With the widespread availability of endoscopic techniques, early clinical suspicion and diagnosis as well as effective treatment are critical in reducing mortality. However, many patients with severe acute LGIB are unable to tolerate rapid colon preparation for diagnostic colonoscopy, making localization of lesions challenging due to poor visualization. Therefore, in immunocompromised patients such as those with DKA, pharmacological immunosuppression because of organ transplantation, or diseases requiring immunosuppressive medications, it is important to consider the possibility of GI mucormycosis. In the absence of other immediately identifiable etiologies, empiric antifungal treatment should be initiated without delay for clinically suspicious cases of acute severe LGIB in patients who are unable to undergo timely definite diagnosis via colonoscopy.
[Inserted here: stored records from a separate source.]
/-- Every discarded descriptor's slot is on its way back. -/
theorem returnSlots_moves (s : State) (store : Nat) (ds : List Desc) {d : Desc} (hd : d ∈ ds) :
    ∃ v ∈ (s.returnSlots store ds).descMoves, v.store = store ∧ v.slot = d.slot.toNat ∧ v.back = true ∧ s.cyc < v.until_ := by
  induction ds generalizing s with
  | nil => exact absurd hd List.not_mem_nil
  | cons x ds ih =>
    have hcyc : ((s.moveDesc store x.slot.toNat true).capLeave x).cyc = s.cyc := by rw [capLeave_eq]; rfl
    rcases List.mem_cons.mp hd with rfl | hd
    · obtain ⟨v, hv, hst, hsl, hback, hc⟩ := moveDesc_mem s store d.slot.toNat true
      have hleft : v ∈ ((s.moveDesc store d.slot.toNat true).capLeave d).descMoves := by rw [capLeave_eq]; exact hv
      exact ⟨v, mem_returnSlots_of_mem store ds hleft (by rw [hcyc]; exact hc), hst, hsl, hback, hc⟩
    · have := ih ((s.moveDesc store x.slot.toNat true).capLeave x) hd
      rwa [hcyc] at this

/-! ### A descriptor enters a queue (R262) -/

theorem atD_mem_or {α : Type} (l : List α) (i : Nat) (d : α) : atD l i d ∈ l ∨ atD l i d = d := by
  induction l generalizing i with
  | nil => exact .inr rfl
  | cons x t ih =>
    cases i with
    | zero => exact .inl List.mem_cons_self
    | succ i => exact (ih i).imp_left (List.mem_cons_of_mem x)

/-- The slot taken is one of the store's. -/
theorem takeSlot_lt (s : State) (st : Nat) : (s.takeSlot st).1 < 1024 := by
  have hslots : descSlots st ≤ 1024 := by unfold descSlots; split <;> omega
  have hatD : ∀ i, atD ((List.range (descSlots st)).filter (fun k => !(s.usedSlots st).contains k)) i 0 < 1024 := by
    intro i
    rcases atD_mem_or ((List.range (descSlots st)).filter (fun k => !(s.usedSlots st).contains k)) i 0 with h | h
    · exact Nat.lt_of_lt_of_le (List.mem_range.mp (List.mem_filter.mp h).1) hslots
    · rw [h]; omega
  exact hatD _

/-- The place in its store that a descriptor queued next would take. -/
def nextSlot (s : State) (n : Nat) : BitVec 10 := BitVec.ofNat 10 (s.takeSlot (descStore n)).1

theorem nextSlot_toNat (s : State) (n : Nat) : (s.nextSlot n).toNat = (s.takeSlot (descStore n)).1 := by
  rw [nextSlot, BitVec.toNat_ofNat, Nat.mod_eq_of_lt (takeSlot_lt s _)]

theorem enqueue_eq (s : State) (n : Nat) (d : Desc) :
    s.enqueue n d = { s with
      lighters := (s.enqueue n d).lighters, mem := (s.enqueue n d).mem, writeBacks := (s.enqueue n d).writeBacks
      descMoves := (s.enqueue n d).descMoves, freeCtr := (s.enqueue n d).freeCtr } := by
  unfold enqueue
  dsimp only
  rw [memWrites_eq]
  rfl

theorem enqueue_lighter_same (s : State) (n : Nat) (d : Desc) :
    (s.enqueue n d).lighter n = { s.lighter n with
      queue := (s.lighter n).queue ++ [{ d with slot := s.nextSlot n }]
      st := if (s.lighter n).st = .idle then .running else (s.lighter n).st } := by
  unfold enqueue
  dsimp only
  rw [memWrites_eq]
  exact setLighter_lighter_same _ _ _

theorem enqueue_lighter_ne (s : State) {n j : Nat} (d : Desc) (h : j ≠ n) : (s.enqueue n d).lighter j = s.lighter j := by
  unfold enqueue
  dsimp only
  rw [memWrites_eq]
  exact setLighter_lighter_ne _ _ h

theorem enqueue_mem (s : State) (n : Nat) (d : Desc) :
    (s.enqueue n d).mem = ((s.takeSlot (descStore n)).2.memWrites .desc
      (4096 * descStore n + 4 * (s.nextSlot n).toNat) [d.w0, d.w1, d.w2, d.w3]).mem := by
  simp only [nextSlot_toNat, enqueue, moveDesc, setLighter_mem]

theorem enqueue_cell (s : State) (n : Nat) (d : Desc) (k : MemSel) (a : Nat) :
    (s.enqueue n d).cell k a = ((s.takeSlot (descStore n)).2.memWrites .desc
      (4096 * descStore n + 4 * (s.nextSlot n).toNat) [d.w0, d.w1, d.w2, d.w3]).cell k a := by
  rw [cell, enqueue_mem, cell]

/-- Only the descriptor store is written. -/
theorem enqueue_cell_ne (s : State) (n : Nat) (d : Desc) {k : MemSel} (a : Nat) (h : k ≠ .desc) : (s.enqueue n d).cell k a = s.cell k a := by
  rw [enqueue_cell, cell_memWrites_outside _ _ _ _ _ _ (fun hk => h hk.1)]
  rfl

/-- The slot holds the four words of the descriptor. -/
theorem enqueue_words (s : State) (n : Nat) (d : Desc) {i : Nat} (h : i < 4) :
    (s.enqueue n d).memPeek .desc (4096 * descStore n + 4 * (s.nextSlot n).toNat + i) = [d.w0, d.w1, d.w2, d.w3][i]?.getD 0 := by
  have hi : i < [d.w0, d.w1, d.w2, d.w3].length := h
  rw [memPeek, enqueue_cell, cell_memWrites_inside _ _ _ _ hi, List.getElem?_eq_getElem hi]
  rfl

theorem enqueue_moves (s : State) (n : Nat) (d : Desc) :
    ∃ v ∈ (s.enqueue n d).descMoves, v.store = descStore n ∧ v.slot = (s.nextSlot n).toNat ∧ v.back = false ∧ s.cyc < v.until_ := by
  obtain ⟨t, ht, hcyc⟩ : ∃ t : State, s.enqueue n d = t.moveDesc (descStore n) (s.takeSlot (descStore n)).1 false ∧ t.cyc = s.cyc :=
    ⟨_, rfl, by rw [setLighter_cyc, memWrites_eq]; rfl⟩
  rw [ht, nextSlot_toNat, ← hcyc]
  exact moveDesc_mem t _ _ _

end Sys2Proof.Machine.State
end

section
/-! What the fetch of an engine instruction leaves to it, and the issue of a lighter instruction (R213, R244, R255). -/

namespace Sys2Proof.Machine.State

/-! ### What a fetch leaves to its instruction -/

/-- The fetch from berth `b` of engine `e` has left `q` of `s`: its issue is noted, a corrected read may have been counted and reported, and the rest is as it was (R213, R255). -/
structure Fetches (s q : State) (e : EngId) (b : BerthId) : Prop where
  frame : q = { s with engines := q.engines, regs := q.regs, fc := q.fc, writeBacks := q.writeBacks }
  own : q.engine e.toNat = { s.engine e.toNat with
    issuedBerth := b, issuedPc := (s.engine e.toNat).live.pc, issuedProg := (s.engine e.toNat).live.prog
    usedAt := some (s.engCyc e.toNat) }
  others : ∀ n, n ≠ e.toNat → q.engine n = s.engine n
  regs : ∀ a, a ≠ F.fcQueueDrop0.addr → a ≠ (F.quayMemCorrCnt (e.toNat / 16)).addr → q.reg a = s.reg a
  intake : s.intakeOnly q
  stands : (s.engine e.toNat).running = some b ∧ (s.engine e.toNat).walk = none

theorem fetched_fetches {s : State} {i : Instr} {e : EngId} {w : Word} {b : BerthId} (hi : encode i = some (e, w))
    (h : s.standsAt i b = true) : Fetches s (s.fetched e.toNat b) e b := by
  obtain ⟨-, hrun, hwalk, -, -⟩ := fetched_facts hi h
  have hreg := fun a h1 h2 => fetched_reg (a := a) hi h h1 h2
  have hf := fetched_eq hi h
  generalize s.fetched e.toNat b = q at hf hreg
  refine ⟨?_, ?_, ?_, hreg, ?_, hrun, hwalk⟩
  · rw [hf]
  · rw [hf]; exact setEngine_engine_same _ _ _
  · intro n hn
    rw [hf]; exact setEngine_engine_ne _ _ hn
  · rw [intakeOnly, hf]

/-- The rules of a descriptor read the image alone (R260, R262). -/
theorem descOk_img {s t : State} (h : t.img = s.img) (n : Nat) (d : Desc) : t.descOk n d = s.descOk n d := by
  simp only [descOk, srcOk, dstOk, homeOk, homeQuay, planN, plan, urgentBerth, berthKind, berthCfg, berths, engImage, h]

/-- The channel a number names is the image's matter (R244). -/
theorem ltrOf_img {s t : State} (h : t.img = s.img) : t.ltrOf = s.ltrOf := by
  funext e w
  simp only [ltrOf, h]

namespace Fetches

variable {s q : State} {e : EngId} {b : BerthId} (hq : Fetches s q e b)
include hq

theorem live : (q.engine e.toNat).live = (s.engine e.toNat).live := by rw [hq.own]
theorem img : q.img = s.img := by rw [hq.frame]
theorem rpl : q.rpl = s.rpl := by rw [hq.frame]
theorem cyc : q.cyc = s.cyc := by rw [hq.frame]
theorem mem : q.mem = s.mem := by rw [hq.frame]
theorem lighter (n : Nat) : q.lighter n = s.lighter n := by rw [hq.frame]; rfl
theorem cell (k : MemSel) (a : Nat) : q.cell k a = s.cell k a := by rw [State.cell, hq.mem]; rfl
theorem ltrStat (m : Nat) : q.ltrStat m = s.ltrStat m := by
  simp only [State.ltrStat, State.ltrRemaining, hq.lighter, hq.rpl]

theorem regsKept : s.regsKept q (issueRegs e.toNat) := by
  intro a ha
  simp only [issueRegs, List.mem_cons, List.not_mem_nil, or_false, not_or] at ha
  exact hq.regs a ha.2.1 ha.1
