/-- Sets bits of CMD_HEVENT; MSI-X vector 8 for each bit going from 0 to 1 (R424). -/
def State.hevent (s : State) (bit : Nat) : State :=
  if bitOf (s.reg evCmd) bit then s else (s.regOr evCmd (2 ^ bit)).emit (.msix 8)

/-! ## Error records (R396–R398) -/

/-- A record without number and time. -/
def mkRec (cls sev src hull pod tile code : Nat) (detail : List Byte) : ErrRec :=
  { seq := 0, gtc := 0, cls := cls, severity := sev, source := src, hull := hull, pod := pod, tile := tile, code := code,
    pc := 0xFFFFFFFF, detail := detail, consumed := false }

/-- The 64 bytes of a record (R396). -/
def ErrRec.bytes (r : ErrRec) : List Byte :=
  natLe 8 r.seq ++ natLe 8 r.gtc ++ natLe 1 r.cls ++ natLe 1 r.severity ++ natLe 2 r.source ++ natLe 1 r.hull
    ++ natLe 1 r.pod ++ natLe 1 r.tile ++ natLe 1 0 ++ natLe 2 r.code ++ natLe 2 0 ++ natLe 4 r.pc.toNat
    ++ slice r.detail 0 32

/-- A collector's next record: the one it is to get, or the oldest held where that is gone. -/
def State.pushNext (s : State) (k : Collector) : Option ErrRec := s.log.find? fun r => decide (k.next ≤ r.seq)

/-- Offers a reachable collector its next record. -/
def State.pushTo (s : State) (i : Nat) : State :=
  match s.collectors[i]? with
  | some k =>
    match s.pushNext k with
    | some r => if k.configured ∧ k.reachable then s.emit (.push i r.seq) else s
    | none => s
  | none => s

/-- A new record goes to the collectors that wait for nothing older (R400). -/
def State.pushNew (s : State) (seq : Nat) : State :=
  (upFrom 0 s.collectors.length).foldl (fun (s : State) i =>
    match s.collectors[i]?.bind s.pushNext with
    | some r => if r.seq = seq then s.pushTo i else s
    | none => s) s

/-- Appends a record; the log holds the last 4,096; one overwritten before it is consumed is lost (R398). -/
def State.log1 (s : State) (r : ErrRec) : State :=
  let r := { r with seq := s.nextSeq, gtc := s.time.gtc }
  let l := s.log ++ [r]
  let s := { s with log := l.drop (l.length - 4096), nextSeq := s.nextSeq + 1 }
  let s := s.pushNew r.seq
  match l with
  | o :: _ => if l.length > 4096 ∧ o.consumed = false then (s.regSat 0x0C0018 63 32 1).event evIntg 5 581 else s
  | [] => s

/-! ## Replies (R416, R420, R422, R424, R426) -/

def sDONE : Byte := 0x00
def sACCEPTED : Byte := 0x01
def sBADOPCODE : Byte := 0x10
def sBADPARAM : Byte := 0x11
def sNORES : Byte := 0x12
def sDENIED : Byte := 0x13
def sBUSY : Byte := 0x14
def sLEASEBROKEN : Byte := 0x15
def sWAKEABORT : Byte := 0x16
def sPARTIAL : Byte := 0x20
def sNAN : Byte := 0x21
def sFAULT : Byte := 0x30
def sOOS : Byte := 0x31

/-- ORIGIN (R416). -/
def originByte : Origin → Nat
  | .ring r => r
  | .udp e => e + 0x10

/-- The 64 bytes of a reply (R416). -/
def replyBytes (c : Cmd) (op : Nat) (st : Byte) (gtc tail : Nat) (f : Params) : List Byte :=
  natLe 2 op ++ [st] ++ natLe 1 (originByte c.org) ++ natLe 4 c.tag.toNat ++ natLe 8 gtc ++ natLe 2 tail ++ zeros 14
    ++ natLe 32 f.toNat

/-- A ring that drains becomes DISABLED once every fetched command has replied (R423). -/
def Ring.settle (x : Ring) : Ring :=
  match x.state with
  | .draining => if x.inProgress.isEmpty then { x with state := .disabled } else x
  | _ => x
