-- ==== Sys2Proof/Machine/Vector.lean ====
section
/-! DEFINITION. The vector slots V0 and V1 (R108–R116, R155–R163, R169). -/

namespace Sys2Proof.Machine

/-! ## V0 (R109, R110) -/

/-- V0 formats (R109). -/
inductive V0Fmt where
  | f32 | bf | i32
  deriving DecidableEq, Repr

/-- V0 format codes (R109). -/
def v0Fmt (c : BitVec 4) : Option V0Fmt :=
  match c.toNat with
  | 0 => some .f32
  | 1 => some .bf
  | 2 => some .i32
  | _ => none

/-- An operation on values in one floating-point format, rounded once to nearest even (R110). -/
def inFmt (f : FFmt) (op : Val → Val → Val → Val × Flg) (a b c : Nat) : Nat × Flg :=
  let v := op (decodeF f a) (decodeF f b) (decodeF f c)
  let r := encodeF f .rne v.1
  (r.1, v.2 ||| r.2)

/-- A lane computed as two BF16 halves (R110). -/
def onHalves (f : Nat → Nat → Nat → Nat × Flg) (a b c : Nat) : Nat × Flg :=
  let lo := f (a % 65536) (b % 65536) (c % 65536)
  let hi := f (a / 65536) (b / 65536) (c / 65536)
  (lo.1 + 65536 * hi.1, lo.2 ||| hi.2)

/-- A lane of a V0 operation: its meaning on values, and on signed integers. -/
def v0Lane (f : V0Fmt) (op : Val → Val → Val → Val × Flg) (iop : Int → Int → Int) (a b c : Nat) : Nat × Flg :=
  match f with
  | .f32 => inFmt fp32 op a b c
  | .bf => onHalves (inFmt bf16 op) a b c
  | .i32 => (ofSigned 32 (iop (toSigned 32 a) (toSigned 32 b)), 0)

/-- Lane results of a register, with every flag raised. -/
def laneMap (ls : List Nat) (f : Nat → Nat × Flg) : Tbl Word32 × Flg :=
  ls.foldl (fun acc l => let r := f l; (acc.1 ++ [(l, BitVec.ofNat 32 r.1)], acc.2 ||| r.2)) ([], 0)

/-- Lane ℓ of v[i] as a number. -/
def Tile.laneN (x : Tile) (i : BitVec 6) (l : Nat) : Nat := (x.lane i.toNat l).toNat

/-- Issues a V0 operation: with GM 0b00 it charges 12 tokens (R108); its result lands after `lat` cycles (R109). -/
def State.v0 (s : State) (t : Nat) (f : V0) (ok : Bool) (lat : Nat) (g : Tile → Tbl Word32 × Flg) : State :=
  s.slot t slV0 ok [(dkV, f.vd.toNat)] fun s =>
    let go := fun (s : State) =>
      let r := g (s.tile t)
      s.result t lat (.vreg f.vd.toNat r.1) r.2
    if f.gm = 0 then s.charge t 12 go else go s

/-- A V0 operation lane by lane on va, vb, vc. -/
def State.v0Map (s : State) (t : Nat) (f : V0) (ok : Bool) (lat : Nat) (g : Nat → Nat → Nat → Nat × Flg) : State :=
  s.v0 t f ok lat fun x => laneMap (gmLanes f.gm) fun l => g (x.laneN f.va l) (x.laneN f.vb l) (x.laneN f.vc l)

/-- A V0 arithmetic operation in the format of FMT. -/
def State.v0Arith (s : State) (t : Nat) (f : V0) (ok : Bool) (lat : Nat) (op : Val → Val → Val → Val × Flg)
    (iop : Int → Int → Int) : State :=
  s.v0Map t f (ok && (v0Fmt f.fmt).isSome && f.imm == 0) lat (v0Lane ((v0Fmt f.fmt).getD .f32) op iop)

/-- V.FMA (R109): FP32 and BF16. -/
def execVFma (t : Nat) (f : V0) (s : State) : Outcome :=
  .next (s.v0Arith t f (decide (f.fmt.toNat < 2)) 4 vFma (fun a _ => a))

/-- V.ADD (R109, R160). -/
def execVAdd (t : Nat) (f : V0) (s : State) : Outcome :=
  .next (s.v0Arith t f (f.vc == 0) 4 (fun a b _ => vAdd a b) (· + ·))

/-- V.SUB (R109, R160). -/
def execVSub (t : Nat) (f : V0) (s : State) : Outcome :=
  .next (s.v0Arith t f (f.vc == 0) 4 (fun a b _ => vAdd a (vNeg b)) (· - ·))

/-- V.MUL (R109, R160). -/
def execVMul (t : Nat) (f : V0) (s : State) : Outcome :=
  .next (s.v0Arith t f (f.vc == 0) 4 (fun a b _ => vMul a b) (· * ·))

/-- V.MAX (R109, R161). -/
def execVMax (t : Nat) (f : V0) (s : State) : Outcome :=
  .next (s.v0Arith t f (f.vc == 0) 2 (fun a b _ => (vMaxOf a b, 0)) max)

/-- V.MIN (R109, R161). -/
def execVMin (t : Nat) (f : V0) (s : State) : Outcome :=
  .next (s.v0Arith t f (f.vc == 0) 2 (fun a b _ => (vMinOf a b, 0)) min)

/-- Condition IMM[2:0] of V.CMP on floating-point values: a NaN makes it true only for NE and UNORD (R109, R110). -/
def condF (c : Nat) (a b : Val) : Bool :=
  let un := a == .nan || b == .nan
  match c with
  | 0 => vEq a b
  | 1 => un || !vEq a b
  | 2 => vLt a b
  | 3 => vLt a b || vEq a b
  | 4 => vLt b a
  | 5 => vLt b a || vEq a b
  | _ => un

/-- Condition IMM[2:0] of V.CMP on integers, signed (R161). -/
def condI (c : Nat) (a b : Int) : Bool :=
  match c with
  | 0 => a == b
  | 1 => a != b
  | 2 => decide (a < b)
  | 3 => decide (a ≤ b)
  | 4 => decide (b < a)
  | 5 => decide (b ≤ a)
  | _ => false

/-- All ones of a width where a condition holds. -/
def onesIf (w : Nat) (b : Bool) : Nat × Flg := (if b then 2 ^ w - 1 else 0, 0)

/-- V.CMP (R109): in BF16 each half gives all ones or zero (log entry 11). -/
def execVCmp (t : Nat) (f : V0) (s : State) : Outcome :=
  let c := f.imm.toNat % 8
  .next (s.v0Map t f ((v0Fmt f.fmt).isSome && f.vc == 0 && decide (f.imm.toNat < 7)) 2 fun a b d =>
    match (v0Fmt f.fmt).getD .f32 with
    | .f32 => onesIf 32 (condF c (decodeF fp32 a) (decodeF fp32 b))
    | .bf => onHalves (fun a b _ => onesIf 16 (condF c (decodeF bf16 a) (decodeF bf16 b))) a b d
    | .i32 => onesIf 32 (condI c (toSigned 32 a) (toSigned 32 b)))

/-- V.SEL (R109): raw lanes. -/
def execVSel (t : Nat) (f : V0) (s : State) : Outcome :=
  .next (s.v0Map t f (f.fmt == 0 && f.imm == 0) 2 fun a b c => (if c ≠ 0 then a else b, 0))

/-- A bitwise V0 operation (R109). -/
def State.v0Bits (s : State) (t : Nat) (f : V0) (g : Nat → Nat → Nat) : State :=
  s.v0Map t f (f.fmt == 0 && f.vc == 0 && f.imm == 0) 2 fun a b _ => (g a b, 0)

/-- V.AND. -/
def execVAnd (t : Nat) (f : V0) (s : State) : Outcome := .next (s.v0Bits t f (· &&& ·))
/-- V.OR. -/
def execVOr (t : Nat) (f : V0) (s : State) : Outcome := .next (s.v0Bits t f (· ||| ·))
/-- V.XOR. -/
def execVXor (t : Nat) (f : V0) (s : State) : Outcome := .next (s.v0Bits t f (· ^^^ ·))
It is advised that treatment of mucormycosis include urgent surgical resection of infected area whenever feasible parallel to systemic antifungal therapy to prevent disease dissemination [7, 8]. Liposomal amphotericin B is the recommended first line treatment for mucormycosis. Posaconazole has generally been recommended as maintenance and salvage therapy. However, Song et al. reported a higher survival rate in renal transplant patients with mucormycosis treated with Posaconazole compared to Amphotericin B [15]. The European Confederation of Medical Mycology 2019 guideline proposes the use of Posaconazole as first line treatment with moderate strength, especially in case of renal failure like our patient [16]. Reversal of underlying problems is also fundamental to improve treatment outcome [7, 11]. A study by Gebremariam et al. highlighted the importance of correcting acidemia in patients with ketoacidosis [17]. For our patient, proper control of his diabetes mellitus and treatment of alcoholism are of great importance.

Conclusion

Mucormycosis is a life-threatening fungal infection caused by Mucorales, primarily affecting the immunocompromised hosts. A rare clinical presentation of mucormycosis of the GI tract is hematochezia. Early diagnosis and treatment of mucormycosis infection is critical but can be challenging, especially in the setting of massive hematochezia where adequate bowel preparation for diagnostic colonoscopy cannot be achieved. Therefore, colonic opportunistic infections such as mucormycosis should be a differential diagnosis for massive GI bleeding in immunocompromised patients. In cases with high clinical suspicion, prompt empiric treatment of possible fungal infection is critical.